EXERCISE:
From the first line to the last, write out the data below exactly.

Stored data

-- ==== Sys2Proof/Certificates/Slice0/Obligations.lean ====
section
/-!
DEFINITION. The statements about the machine, for the provers.
-/

open Sys2Proof Sys2Proof.Machine

/-! ### Encoding and decoding -/

/-- R15 to R23, Tables 1.3 to 1.6: for every well-formed instruction that a bundle can hold, decoding its words gives it back with every operand. Where the rules leave a point open this follows the model's choice, log entry 84. -/
def Obligations.DecodeOfEncode : Prop :=
  ∀ i : Instr, i.wf = true → encode i ≠ [] → decodeWords (encode i) = some i

/-- Tables 1.3 to 1.6: a syllable word that a slot accepts is the encoding of the instruction it decodes to, so decoding drops no bit of it. -/
def Obligations.EncodeOfDecode : Prop :=
  ∀ (slot : Slot) (w : Nat) (i : Instr), w < 2 ^ 64 → decodeSyllable slot w = .ok i → i.wf = true ∧ encodeSyllable i = some (slot, w)

/-- Worked encodings of the chapters: each of these words of the specification decodes to the instruction it stands for. -/
def Obligations.WordsOfTheSpec : Prop :=
  decodeSyllable .s0 0x0200060410000000 = .ok (.add ⟨.s0, 0, false, false⟩ ⟨3, 1, 2, 0, 0, 0, false, false, false, false, 0, 0⟩) ∧
  decodeSyllable .b 0x0C000003FFFFFFFE = .ok (.loopb ⟨.b, 0, false, false⟩ ⟨0, 0x3FFFFFFFE⟩) ∧
  decodeSyllable .b 0x16A0428918000001 = .ok (.pand ⟨.b, 40, false, false⟩ ⟨33, 34, 35, 0, 0, 0, false, false, false, false, 0, 1⟩) ∧
  decodeSyllable .v1 0x22868D1E40001000 = .ok (.vfadd ⟨.v1, 33, true, false⟩ ⟨70, 71, 72, 0, 0, 1, false, false, false, false, 0, 0⟩) ∧
  decodeSyllable .q 0x04000020480B0000 = .ok (.qmac ⟨.q, 0, false, false⟩ ⟨0, 8, 9, 0, 22, 0, false, false, false, false, 0, 0⟩) ∧
  decodeSyllable .x 0x0400282001500001 = .ok (.xpack ⟨.x, 0, false, false⟩ ⟨20, 8, 0, 21, 0, 0, false, false, false, false, 0, 1⟩) ∧
  decodeSyllable .t 0x0400002000400000 = .ok (.trw ⟨.t, 0, false, false⟩ ⟨0, 8, 0, 4, 0, 0, false, false, false, false, 0, 0⟩) ∧
  decodeSyllable .m 0x0200020000000134 = .ok (.mgo ⟨.m, 0, false, false⟩ ⟨1, 0, 0, 0, 0, 0, false, false, false, true, 0, 0x34⟩) ∧
  decodeSyllable .d 0x20000A78FC601080 = .ok (.lput ⟨.d, 0, false, false⟩ ⟨5, 30, 31, 70, 0, 1, false, false, false, false, 2, 0⟩)

/-- R24: every syllable that is accepted breaks no field rule, and one that breaks some is refused with the lowest of their causes. Where the rules leave a point open this follows the model's choices, log entries 33, 34. -/
def Obligations.LowestCause : Prop :=
  ∀ (slot : Slot) (w c : Nat) (k : Legal.Kind), w >>> 57 % 128 ≠ 0 → Legal.kindOf (Legal.clsOf slot) (w >>> 57 % 128) = some k →
    c ∈ Legal.syllable (Legal.clsOf slot) (w >>> 57 % 128) (unpackHdr slot w) (unpack k w) →
    ∃ d, decodeSyllable slot w = .refused d ∧ d ≤ c ∧
      d ∈ Legal.syllable (Legal.clsOf slot) (w >>> 57 % 128) (unpackHdr slot w) (unpack k w)

/-- R15, R16, Table 1.1: a header's causes, and the length of its bundle, 8 bytes and 8 more for each slot present. R23, R24, Table 1.7: an opcode that a slot does not have is refused with cause 4, and a NOP word with another bit set with cause 11. R22: a present NOP does nothing. Where the rules leave a point open this follows the model's choice, log entry 88. -/
def Obligations.HeadersAndNop : Prop :=
  ((∀ hdr t, hdr >>> 50 % 16 ≠ 4 → headerCause hdr t = some 1) ∧
    (∀ hdr t, hdr >>> 50 % 16 = 4 → hdr % 2 ^ 49 ≠ 0 → headerCause hdr t = some 2) ∧
    (∀ hdr, hdr >>> 50 % 16 = 4 → hdr % 2 ^ 49 = 0 → hdr.testBit 49 = true → headerCause hdr false = some 3 ∧ headerCause hdr true = none) ∧
    (∀ hdr t, hdr >>> 50 % 16 = 4 → hdr % 2 ^ 50 = 0 → headerCause hdr t = none) ∧
    (∀ hdr, bundleLength hdr = 8 + 8 * ((List.range 10).filter fun i => hdr.testBit (63 - i)).length)) ∧
  ((∀ (slot : Slot) (w : Nat), w >>> 57 % 128 ≠ 0 → Legal.kindOf (Legal.clsOf slot) (w >>> 57 % 128) = none → decodeSyllable slot w = .refused 4) ∧
    (∀ (slot : Slot) (w : Nat), w >>> 57 % 128 = 0 → w % 2 ^ 57 ≠ 0 → decodeSyllable slot w = .refused 11)) ∧
  (∀ (s : State) (h : Hdr), exec (.nop h) s = .next s)

/-! ### Steps -/

/-- R14, R16, R19, R27: at the turn of a core whose bundle holds one syllable that decodes to `i`, the step is `i`'s meaning on the machine as it stands after the landings due, followed by the boundary after the bundle. Where the rules leave a point open this follows the model's choices, log entries 3, 19, 20. -/
def Obligations.StepRunsDecoded : Prop :=
  ∀ (s t : State) (c : Nat) (x y : Ctx) (slot : Slot) (i : Instr), s.TurnOf c →
    mayIssue (coreEngines c { s with turn := c + 1 }) c = true → (coreEngines c { s with turn := c + 1 }).ctx c = some x →
    x.state = .run → x.ctl.nopr = 0 →
    headerCause (fetchWord (landDue (coreEngines c { s with turn := c + 1 }) c).1 c x.pc) x.translated = none →
    presentSlots (fetchWord (landDue (coreEngines c { s with turn := c + 1 }) c).1 c x.pc) = [slot] → x.pc + 16 ≤ 0x800000 →
    decodeAt (some (x.pc, 16)) slot (fetchWord (landDue (coreEngines c { s with turn := c + 1 }) c).1 c (x.pc + 8)) = .ok i →
    exec i (readied (landDue (coreEngines c { s with turn := c + 1 }) c).1 c
      (fetchWord (landDue (coreEngines c { s with turn := c + 1 }) c).1 c x.pc) 16 x
      [(slot, fetchWord (landDue (coreEngines c { s with turn := c + 1 }) c).1 c (x.pc + 8), i)]) = .next t →
    t.ctx c = some y → y.state ≠ .stopped → y.state ≠ .held →
    ∃ cmd, step s = .next (endBundle (noteIssue t c x cmd (landDue (coreEngines c { s with turn := c + 1 }) c).2) c (x.pc + 16))

/-- R24, R25: at the turn of a core whose bundle is refused by its encoding, the bundle does not issue: the core stops before it, and the partition's halt line is raised with cause 1 and the code of Table 1.7. Where the rules leave a point open this follows the model's choices, log entries 3, 20. -/
def Obligations.StepIllegal : Prop :=
  ∀ (s : State) (c cause code word slot : Nat) (x : Ctx), s.TurnOf c →
    mayIssue (coreEngines c { s with turn := c + 1 }) c = true → (coreEngines c { s with turn := c + 1 }).ctx c = some x →
    x.state = .run → x.ctl.nopr = 0 →
    fetch (landDue (coreEngines c { s with turn := c + 1 }) c).1 c x = .fault cause code word slot →
    step s = .next (((coreEngines c { s with turn := c + 1 }).setCtx c { x with state := .stopped }).raise x.part
      { unit := 4 * c, kind := 0, cause, tag := 0, pc := x.pc, va := 0, count := 0, detail := code, job := x.job, syl := word, slot
        cycle := (coreEngines c { s with turn := c + 1 }).cycle })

TASK ANSWER:
-- ==== Sys2Proof/Certificates/Slice0/Obligations.lean ====
section
/-!
DEFINITION. The statements about the machine, for the provers.
-/

open Sys2Proof Sys2Proof.Machine

/-! ### Encoding and decoding -/

/-- R15 to R23, Tables 1.3 to 1.6: for every well-formed instruction that a bundle can hold, decoding its words gives it back with every operand. Where the rules leave a point open this follows the model's choice, log entry 84. -/
def Obligations.DecodeOfEncode : Prop :=
  ∀ i : Instr, i.wf = true → encode i ≠ [] → decodeWords (encode i) = some i

/-- Tables 1.3 to 1.6: a syllable word that a slot accepts is the encoding of the instruction it decodes to, so decoding drops no bit of it. -/
def Obligations.EncodeOfDecode : Prop :=
  ∀ (slot : Slot) (w : Nat) (i : Instr), w < 2 ^ 64 → decodeSyllable slot w = .ok i → i.wf = true ∧ encodeSyllable i = some (slot, w)

/-- Worked encodings of the chapters: each of these words of the specification decodes to the instruction it stands for. -/
def Obligations.WordsOfTheSpec : Prop :=
  decodeSyllable .s0 0x0200060410000000 = .ok (.add ⟨.s0, 0, false, false⟩ ⟨3, 1, 2, 0, 0, 0, false, false, false, false, 0, 0⟩) ∧
  decodeSyllable .b 0x0C000003FFFFFFFE = .ok (.loopb ⟨.b, 0, false, false⟩ ⟨0, 0x3FFFFFFFE⟩) ∧
  decodeSyllable .b 0x16A0428918000001 = .ok (.pand ⟨.b, 40, false, false⟩ ⟨33, 34, 35, 0, 0, 0, false, false, false, false, 0, 1⟩) ∧
  decodeSyllable .v1 0x22868D1E40001000 = .ok (.vfadd ⟨.v1, 33, true, false⟩ ⟨70, 71, 72, 0, 0, 1, false, false, false, false, 0, 0⟩) ∧
  decodeSyllable .q 0x04000020480B0000 = .ok (.qmac ⟨.q, 0, false, false⟩ ⟨0, 8, 9, 0, 22, 0, false, false, false, false, 0, 0⟩) ∧
  decodeSyllable .x 0x0400282001500001 = .ok (.xpack ⟨.x, 0, false, false⟩ ⟨20, 8, 0, 21, 0, 0, false, false, false, false, 0, 1⟩) ∧
  decodeSyllable .t 0x0400002000400000 = .ok (.trw ⟨.t, 0, false, false⟩ ⟨0, 8, 0, 4, 0, 0, false, false, false, false, 0, 0⟩) ∧
  decodeSyllable .m 0x0200020000000134 = .ok (.mgo ⟨.m, 0, false, false⟩ ⟨1, 0, 0, 0, 0, 0, false, false, false, true, 0, 0x34⟩) ∧
  decodeSyllable .d 0x20000A78FC601080 = .ok (.lput ⟨.d, 0, false, false⟩ ⟨5, 30, 31, 70, 0, 1, false, false, false, false, 2, 0⟩)

/-- R24: every syllable that is accepted breaks no field rule, and one that breaks some is refused with the lowest of their causes. Where the rules leave a point open this follows the model's choices, log entries 33, 34. -/
def Obligations.LowestCause : Prop :=
  ∀ (slot : Slot) (w c : Nat) (k : Legal.Kind), w >>> 57 % 128 ≠ 0 → Legal.kindOf (Legal.clsOf slot) (w >>> 57 % 128) = some k →
    c ∈ Legal.syllable (Legal.clsOf slot) (w >>> 57 % 128) (unpackHdr slot w) (unpack k w) →
    ∃ d, decodeSyllable slot w = .refused d ∧ d ≤ c ∧
      d ∈ Legal.syllable (Legal.clsOf slot) (w >>> 57 % 128) (unpackHdr slot w) (unpack k w)

/-- R15, R16, Table 1.1: a header's causes, and the length of its bundle, 8 bytes and 8 more for each slot present. R23, R24, Table 1.7: an opcode that a slot does not have is refused with cause 4, and a NOP word with another bit set with cause 11. R22: a present NOP does nothing. Where the rules leave a point open this follows the model's choice, log entry 88. -/
def Obligations.HeadersAndNop : Prop :=
  ((∀ hdr t, hdr >>> 50 % 16 ≠ 4 → headerCause hdr t = some 1) ∧
    (∀ hdr t, hdr >>> 50 % 16 = 4 → hdr % 2 ^ 49 ≠ 0 → headerCause hdr t = some 2) ∧
    (∀ hdr, hdr >>> 50 % 16 = 4 → hdr % 2 ^ 49 = 0 → hdr.testBit 49 = true → headerCause hdr false = some 3 ∧ headerCause hdr true = none) ∧
    (∀ hdr t, hdr >>> 50 % 16 = 4 → hdr % 2 ^ 50 = 0 → headerCause hdr t = none) ∧
    (∀ hdr, bundleLength hdr = 8 + 8 * ((List.range 10).filter fun i => hdr.testBit (63 - i)).length)) ∧
  ((∀ (slot : Slot) (w : Nat), w >>> 57 % 128 ≠ 0 → Legal.kindOf (Legal.clsOf slot) (w >>> 57 % 128) = none → decodeSyllable slot w = .refused 4) ∧
    (∀ (slot : Slot) (w : Nat), w >>> 57 % 128 = 0 → w % 2 ^ 57 ≠ 0 → decodeSyllable slot w = .refused 11)) ∧
  (∀ (s : State) (h : Hdr), exec (.nop h) s = .next s)

/-! ### Steps -/

/-- R14, R16, R19, R27: at the turn of a core whose bundle holds one syllable that decodes to `i`, the step is `i`'s meaning on the machine as it stands after the landings due, followed by the boundary after the bundle. Where the rules leave a point open this follows the model's choices, log entries 3, 19, 20. -/
def Obligations.StepRunsDecoded : Prop :=
  ∀ (s t : State) (c : Nat) (x y : Ctx) (slot : Slot) (i : Instr), s.TurnOf c →
    mayIssue (coreEngines c { s with turn := c + 1 }) c = true → (coreEngines c { s with turn := c + 1 }).ctx c = some x →
    x.state = .run → x.ctl.nopr = 0 →
    headerCause (fetchWord (landDue (coreEngines c { s with turn := c + 1 }) c).1 c x.pc) x.translated = none →
    presentSlots (fetchWord (landDue (coreEngines c { s with turn := c + 1 }) c).1 c x.pc) = [slot] → x.pc + 16 ≤ 0x800000 →
    decodeAt (some (x.pc, 16)) slot (fetchWord (landDue (coreEngines c { s with turn := c + 1 }) c).1 c (x.pc + 8)) = .ok i →
    exec i (readied (landDue (coreEngines c { s with turn := c + 1 }) c).1 c
      (fetchWord (landDue (coreEngines c { s with turn := c + 1 }) c).1 c x.pc) 16 x
      [(slot, fetchWord (landDue (coreEngines c { s with turn := c + 1 }) c).1 c (x.pc + 8), i)]) = .next t →
    t.ctx c = some y → y.state ≠ .stopped → y.state ≠ .held →
    ∃ cmd, step s = .next (endBundle (noteIssue t c x cmd (landDue (coreEngines c { s with turn := c + 1 }) c).2) c (x.pc + 16))

/-- R24, R25: at the turn of a core whose bundle is refused by its encoding, the bundle does not issue: the core stops before it, and the partition's halt line is raised with cause 1 and the code of Table 1.7. Where the rules leave a point open this follows the model's choices, log entries 3, 20. -/
def Obligations.StepIllegal : Prop :=
  ∀ (s : State) (c cause code word slot : Nat) (x : Ctx), s.TurnOf c →
    mayIssue (coreEngines c { s with turn := c + 1 }) c = true → (coreEngines c { s with turn := c + 1 }).ctx c = some x →
    x.state = .run → x.ctl.nopr = 0 →
    fetch (landDue (coreEngines c { s with turn := c + 1 }) c).1 c x = .fault cause code word slot →
    step s = .next (((coreEngines c { s with turn := c + 1 }).setCtx c { x with state := .stopped }).raise x.part
      { unit := 4 * c, kind := 0, cause, tag := 0, pc := x.pc, va := 0, count := 0, detail := code, job := x.job, syl := word, slot
        cycle := (coreEngines c { s with turn := c + 1 }).cycle })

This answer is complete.